## TASK TO COMPLETE
Among the lines below, a stretch begins at the one with "if thr.toNat ≤" and ends at the one with "scale poisoned =>". Repeat that stretch exactly, ends included.
--- START ---
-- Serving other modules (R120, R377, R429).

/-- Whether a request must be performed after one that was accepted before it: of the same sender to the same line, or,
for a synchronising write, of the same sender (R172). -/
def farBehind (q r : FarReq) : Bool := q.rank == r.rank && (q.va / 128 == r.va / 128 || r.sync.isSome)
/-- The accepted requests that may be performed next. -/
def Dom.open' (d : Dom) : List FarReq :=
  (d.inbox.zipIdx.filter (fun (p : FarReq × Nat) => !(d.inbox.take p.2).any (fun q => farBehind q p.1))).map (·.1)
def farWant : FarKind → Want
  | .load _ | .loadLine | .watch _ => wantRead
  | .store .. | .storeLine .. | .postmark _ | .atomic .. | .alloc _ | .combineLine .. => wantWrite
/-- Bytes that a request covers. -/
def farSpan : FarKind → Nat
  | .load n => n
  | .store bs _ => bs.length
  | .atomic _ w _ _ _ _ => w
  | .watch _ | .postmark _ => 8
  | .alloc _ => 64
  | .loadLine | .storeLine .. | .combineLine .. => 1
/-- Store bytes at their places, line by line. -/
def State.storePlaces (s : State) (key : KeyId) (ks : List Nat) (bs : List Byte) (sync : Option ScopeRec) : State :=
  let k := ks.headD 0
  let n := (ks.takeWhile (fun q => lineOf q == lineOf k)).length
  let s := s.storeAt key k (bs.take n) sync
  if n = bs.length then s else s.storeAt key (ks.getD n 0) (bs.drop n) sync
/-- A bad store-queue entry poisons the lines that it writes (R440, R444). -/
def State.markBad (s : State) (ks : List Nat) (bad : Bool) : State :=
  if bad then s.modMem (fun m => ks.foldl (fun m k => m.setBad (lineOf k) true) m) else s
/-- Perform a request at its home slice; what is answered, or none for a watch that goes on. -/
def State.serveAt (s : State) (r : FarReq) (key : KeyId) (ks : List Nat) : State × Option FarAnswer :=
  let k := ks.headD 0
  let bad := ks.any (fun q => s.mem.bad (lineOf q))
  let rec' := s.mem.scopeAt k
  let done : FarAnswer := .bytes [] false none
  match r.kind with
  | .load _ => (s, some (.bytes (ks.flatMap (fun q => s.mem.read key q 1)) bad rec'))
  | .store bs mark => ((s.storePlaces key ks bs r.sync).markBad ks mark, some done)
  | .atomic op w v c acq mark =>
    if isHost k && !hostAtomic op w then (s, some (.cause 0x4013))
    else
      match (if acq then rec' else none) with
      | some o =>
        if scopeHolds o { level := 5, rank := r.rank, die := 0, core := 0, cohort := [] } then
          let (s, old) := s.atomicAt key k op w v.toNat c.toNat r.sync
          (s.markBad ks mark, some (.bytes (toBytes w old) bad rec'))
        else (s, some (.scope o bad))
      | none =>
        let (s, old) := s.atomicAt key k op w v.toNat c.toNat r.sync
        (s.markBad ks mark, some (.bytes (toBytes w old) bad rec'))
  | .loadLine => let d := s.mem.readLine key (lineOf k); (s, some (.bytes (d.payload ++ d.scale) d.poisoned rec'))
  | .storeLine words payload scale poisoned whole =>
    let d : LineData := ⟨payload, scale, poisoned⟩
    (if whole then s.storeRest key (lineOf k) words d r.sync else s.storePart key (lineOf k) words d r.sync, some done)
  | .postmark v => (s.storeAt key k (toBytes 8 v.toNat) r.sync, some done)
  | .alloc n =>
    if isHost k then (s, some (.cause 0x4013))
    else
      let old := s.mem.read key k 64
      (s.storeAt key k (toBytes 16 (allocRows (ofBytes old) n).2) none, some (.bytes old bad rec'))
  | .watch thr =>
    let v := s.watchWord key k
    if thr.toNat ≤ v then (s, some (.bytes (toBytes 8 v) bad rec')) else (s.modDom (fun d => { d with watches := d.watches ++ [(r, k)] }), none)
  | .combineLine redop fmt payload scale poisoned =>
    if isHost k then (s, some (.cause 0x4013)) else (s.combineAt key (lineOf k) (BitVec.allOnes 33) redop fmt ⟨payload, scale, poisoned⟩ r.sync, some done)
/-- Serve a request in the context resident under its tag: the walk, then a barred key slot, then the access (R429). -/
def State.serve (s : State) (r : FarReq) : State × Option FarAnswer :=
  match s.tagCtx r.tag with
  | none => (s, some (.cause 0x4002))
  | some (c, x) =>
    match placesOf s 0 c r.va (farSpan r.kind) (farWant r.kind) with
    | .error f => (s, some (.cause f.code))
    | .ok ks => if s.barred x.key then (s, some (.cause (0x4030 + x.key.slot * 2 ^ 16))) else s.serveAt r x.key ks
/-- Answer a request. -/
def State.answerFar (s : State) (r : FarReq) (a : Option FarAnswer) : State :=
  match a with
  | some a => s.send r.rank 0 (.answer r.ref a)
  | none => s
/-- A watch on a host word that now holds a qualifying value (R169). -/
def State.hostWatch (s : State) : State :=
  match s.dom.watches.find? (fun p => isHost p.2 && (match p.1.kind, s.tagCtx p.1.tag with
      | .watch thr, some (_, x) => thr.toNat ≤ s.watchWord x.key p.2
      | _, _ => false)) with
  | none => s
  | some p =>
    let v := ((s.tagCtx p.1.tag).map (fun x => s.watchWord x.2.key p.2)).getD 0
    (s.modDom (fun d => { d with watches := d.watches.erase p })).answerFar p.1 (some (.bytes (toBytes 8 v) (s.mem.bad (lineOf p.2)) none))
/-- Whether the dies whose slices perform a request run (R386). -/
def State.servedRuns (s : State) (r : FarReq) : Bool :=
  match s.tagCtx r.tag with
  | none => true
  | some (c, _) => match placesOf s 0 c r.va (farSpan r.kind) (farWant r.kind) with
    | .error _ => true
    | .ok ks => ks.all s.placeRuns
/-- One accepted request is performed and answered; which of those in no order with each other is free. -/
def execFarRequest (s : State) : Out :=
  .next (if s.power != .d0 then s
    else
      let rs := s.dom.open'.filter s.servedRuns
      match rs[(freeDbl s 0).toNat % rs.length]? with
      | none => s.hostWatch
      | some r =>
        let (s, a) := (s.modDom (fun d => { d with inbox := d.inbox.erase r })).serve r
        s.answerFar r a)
--- END ---
## RESPONSE TO THIS EXERCISE
    if thr.toNat ≤ v then (s, some (.bytes (toBytes 8 v) bad rec')) else (s.modDom (fun d => { d with watches := d.watches ++ [(r, k)] }), none)
  | .combineLine redop fmt payload scale poisoned =>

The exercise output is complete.